The roots of the KidsMove program and its methods start with Steve Nash, the retired Canadian basketball legend.

Shouts and laughter fill a large gym in the Vancouver suburbs as some 50 kids in Grades 5 to 7 are put through their paces, from swings of a baseball bat to wobbling while standing on one leg on foam squares. Before and after the swirls of activity, there are talks about the value of sleep and a discussion of passion and purpose in one’s life.

“Stay awesome!” offers 11-year-old Justice Smith, as instructor Akriti Sharma tallies the kids’ ideas of purpose on an easel board.

Welcome to KidsMove, a new program based in Burnaby that seeks to teach “physical literacy” to children ages nine through 12. The core idea behind KidsMove is that gym class is as valuable in life as math or English – taking a fun yet scientific approach to physical education that treats learning how a body moves and works with the same seriousness as schools treat algebra or reading fiction. A driving motivation for the program is the challenging backdrop of health issues affecting Canadian children, everything from inactivity to sugar and obesity. KidsMove is at the starting line right now, but its founders and backers believe it could become a template of physical literacy among kids across North America.
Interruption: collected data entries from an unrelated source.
-- ==== Sys2Proof/Machine/TimeBase.lean ====
section
/-! DEFINITION. The time base (chapter 8): PTP and SYNCE sources (R232 to R237), the servo and the states (R238 to
R247), references (R248, R249), the flywheel and the synthesiser (R251 to R257), time pulses (R258, R259), the swap of
time bases (R260, R261), the status (R262) and the interval monitor (R263 to R268). -/

namespace Sys2Proof.Machine

/-! ### Units and status -/

/-- One nanosecond in the units of a reading, 2⁻¹⁶ ns. -/
def oneNs : Int := 65536

/-- Slots in one second. -/
def Dev.second (d : Dev) : Nat := d.ms 1000

/-- Failed Start Count (R489): the failed starts within the last 600 s of always-on time. -/
def Dev.failedStarts (d : Dev) : Nat := (d.aon.failedTimes.filter fun t => decide (d.aonMs / 1000 ≤ t + 600)).length

/-- A start that fails (R489): its time is kept among the last three, and recorded. -/
def Dev.failStart (d : Dev) (reason : Nat) : Dev :=
  let d := { d with aon := { d.aon with failedTimes := (d.aonMs / 1000 :: d.aon.failedTimes).take 3 }
                    boot := { d.boot with startOpen := false } }
  d.log 0xFF 0x0103 reason d.failedStarts

/-- A restart of the concentrator (R407, R433, R486): every object at its default, transactions and baskets lost, the ledger
records still in the buffer counted as lost, the downlinks idle so that every front end is reset; what VDD_AON and the flash
devices hold stays. The boot runs once the reset is released. -/
def Dev.restart (d : Dev) (reason : Nat) : Dev :=
  let fails := d.boot.startOpen && decide (4 ≤ reason) && decide (reason ≤ 6)
  let fes := d.fes.map fun (f : FrontEnd) => ({ power := if f.power = .powerOn then .powerOn else .lowPower } : FrontEnd)
  let aon := { d.aon with
    reason := reason, msBase := d.aonMs, lost := min (d.aon.lost + d.ledger.buffer.length) (2 ^ 32 - 1) }
  let fresh : Dev :=
    { free := d.free, inReset := true, fes := fes, aon := aon, out := d.out
      flash := d.flash.map fun (f : Flash) => { f with accepted := false, busy := none }
      ledger := { copies := d.ledger.copies, seq := d.ledger.seq, readPos := d.ledger.readPos } }
  if fails then fresh.failStart reason else fresh

/-- SAFE is due at the first cycle boundary after an event (R493), announced to the front ends when the lead allows it. -/
def Dev.safeSoon (d : Dev) (reason : Nat) : Dev :=
  let cyc := d.cyclePlus (d.boundaryAfter (d.now + 1))
  let d := { d with modePend := some { target := .safe, cycle := none, notBefore := d.now + 1 }, safeReason := some reason }
  if d.now + d.get Reg.CAL_LEAD ≤ d.startOf cyc then d.announceMode .safe cyc else d.withdrawMode
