/-- The records of an accepted RECORD packet delivered to their frame's basket (R273); the receiver discards extended records of
a reserved subtype (R129). -/
def Dev.deliver (d : Dev) (p : Port) (l : Lane) (frame cycLo : Nat) (rs : List Record) : Dev :=
  let cyc := d.nearCycle cycLo
  let rs := rs.filter fun r => !reservedRecord r
  match d.merge.baskets.find? fun b => b.cycle == cyc && b.frame == frame && b.st == .open_ with
  | some b => d.updBasket b.num fun b => rs.foldl (fun b r => b.take p l r) b
  | none =>
    if d.formed cyc frame then d.lateRecords p rs else (d.bump Reg.MG_NAME_ERR p.val).log p.val 0x0601 d.grid.cycle 1

/-- A packet that passed R186 accepted in order on its lane: its records are delivered, a snapshot joins the ring's input, and a
response needs no credit (R189, R192, R273). -/
def Dev.acceptPacket (d : Dev) (p : Port) (l : Lane) (k : PacketIn) (bytes : Bytes) : Dev :=
  let c := d.port p
  let ln := c.lanes[l.val]
  let ln := { ln with expected := (ln.expected + 1) % 4096, ackValid := true, statOwed := true }
  let put := fun (x : ConcLane) => d.setPort p { c with lanes := c.lanes.set l.val x }
  let used := { ln with received := (ln.received + 1) % 256 }
  match payloadOf k.kind bytes with
  | .records rs => (put used).deliver p l k.frame k.cyc rs
  | .snapshot desc samples =>
    let d := put used
    let x : SnapIn := { port := p.val, frame := k.frame, cycLo := k.cyc, descriptor := desc, samples := samples, at_ := d.now }
    { d with merge := { d.merge with ringIn := d.merge.ringIn ++ [x] } }
  | .response _ => put ln

/-- PACKET_RECEIVE (R185 to R187, R189, R191, R273): blocks of an uplink lane from an SOP on. A failed packet is counted and
answered with a NAK; one that passes R186 is accepted in order, refused with a NAK, or dropped as a duplicate. Bad blocks among them
count (R178, R179). -/
def execPacketReceive (p : Port) (blocks : List Block) (s : State) : Result :=
  s.on fun d =>
    match readPacket blocks with
    | none => d
    | some k =>
      if 4 ≤ k.lane then d
      else
        let l : Lane := Fin.ofNat 4 k.lane
        let phys := mapOf (d.laneMap p) l.val
        if !((d.port p).ul phys).up then d
        else
        let d := d.countBadBlocks p (.up (Fin.ofNat 5 phys)) (badInside blocks.tail)
        match k.bytes with
          | none => (d.bump Reg.WP_CRC_ERR p.val).oweNak p l
          | some bytes =>
            let c := d.port p
            let ln := c.lanes[l.val]
            let delta := (k.seq + 4096 - ln.expected % 4096) % 4096
            if delta = 0 then d.acceptPacket p l k bytes
            else if delta ≤ 2048 then d.oweNak p l
            else d.setPort p { c with lanes := c.lanes.set l.val { ln with statOwed := true } }

/-! ### Closing and release -/

/-- Hits of a port a lane delivered into the basket. -/
def Basket.laneHits (b : Basket) (p l : Nat) : Nat :=
  (b.items.filter fun i => match i with
    | .hit q k _ _ _ _ => q == p && k == l
    | .other .. => false).length

/-- The part of a port as its basket closes (R279, R282, R283). -/
def Dev.closePart (d : Dev) (b : Basket) (x : PortPart) : PortPart :=
  let p : Port := Fin.ofNat 32 x.port
  let active := d.activeMask p b.start
  let done := x.complete active
  let differs := (List.range 4).any fun l =>
    match x.marks.toList.getD l none with
    | some n => n != 4095 && n != b.laneHits x.port l
    | none => false
  { x with missing := x.missing || (x.expected && !done), active := active, degraded := decide (popCount active 4 < 4)
           mismatch := done && differs, late := d.merge.late[p.val]
           lateNonhit := d.merge.lateNonhit[p.val] }

/-- A basket closes (R279): ports that are not complete are MISSING, late arrivals since the last close are reported. -/
def Dev.closeBasket (d : Dev) (b : Basket) (timeout : Bool) : Dev :=
  let parts := b.parts.map (d.closePart b)
  let now := d.now
  let d := d.updBasket b.num fun b =>
    { b with st := .closed, closeDelay := min (now + 1 - b.stop) 65535, timeout := timeout, parts := parts }
  let newly := parts.filter fun x => x.missing && !(b.parts.any fun y => y.port == x.port && y.missing)
  let d := forEach newly (fun x d => d.bump Reg.MG_MISSING x.port) d
  let d := forEach (parts.filter PortPart.mismatch) (fun x d =>
    (d.bump Reg.MG_CNT_MISM x.port).log x.port 0x0602 b.cycle 1) d
  let has := fun (p : Nat) => parts.any fun x => x.port == p
  let m := d.merge
  let m := { m with late := Vector.ofFn fun i => if has i.val then 0 else m.late[i]
                    lateNonhit := Vector.ofFn fun i => !has i.val && m.lateNonhit[i] }
  let d := { d with merge := m }.bump Reg.MG_CLOSED
  if timeout then d.bump Reg.MG_TIMEOUTS else d

/-- Whether every expected port of an open basket is complete or no longer waited for (R279, R280). -/
def Dev.basketDone (d : Dev) (b : Basket) : Bool :=
  b.parts.all fun x => x.missing || x.complete (d.activeMask (Fin.ofNat 32 x.port) b.start)

/-- BASKET_CLOSE (R279): the oldest open basket whose frame has ended and whose expected ports are all complete closes. -/
def execBasketClose (s : State) : Result :=
  s.on fun d =>
    match d.merge.baskets.find? fun b => b.st == .open_ && decide (b.stop ≤ d.now) && d.basketDone b with
    | some b => d.closeBasket b false
    | none => d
The roots of the program and its methods start with Steve Nash, the retired Canadian basketball legend, and his work with B.C. physiotherapist Rick Celebrini. With the help of Celebrini, Nash, as a young professional player, overcame a wonky back, a condition called spondylolisthesis that causes vertebral slippage. On the court, Nash was one of the best passers and shooters in National Basketball Association history – but it was made possible off-court by careful, grinding physical drills to make sure his back and body held up to the physical pounding of professional basketball.

Early in his career, Nash connected with Celebrini and the two came to work closely together. The key period was when Nash had turned 30. It was 2004, and he was about to join the Phoenix Suns, where his career would really take off. Nash and Celebrini spent the summer working at the University of British Columbia, on the court, in the weight gym, on forested trails and in the ocean. They devised a series of exercises, focused around core strength, that fortified Nash and his back.

A decade later, in 2014, Celebrini started on a plan to bring his elite-level work with Nash to children, the genesis of KidsMove.

Celebrini brought in local colleagues who worked with the National Hockey League’s Vancouver Canucks and Major League Soccer’s Vancouver Whitecaps, as well as Olympic athletes, with specialties in physiology, psychology and strength and conditioning. For one winter, the group developed their program with an Atom hockey team that Celebrini’s sons played on. Nash heard of what Celebrini was up to and got his own foundation – whose main focus is healthy kids – involved.

“Steve embodies the things we’re trying to teach,” said Celebrini, who also works with the Canucks and Whitecaps. “He’s a super-active kid, really, at 43. That’s the way he’ll always live his life.”

The Fortius Sport and Health centre in Burnaby has become the home for the small but growing KidsMove program. Fortius staff help run KidsMove and the facility hosts groups of children in its big gym. The first KidsMove sessions were staged at Fortius in July, 2016, for kids from the region. This fall, KidsMove expanded to host its first school group, a 10-week program for the 50 or so students from Grandview Elementary, a school in East Vancouver where the majority of pupils are Indigenous.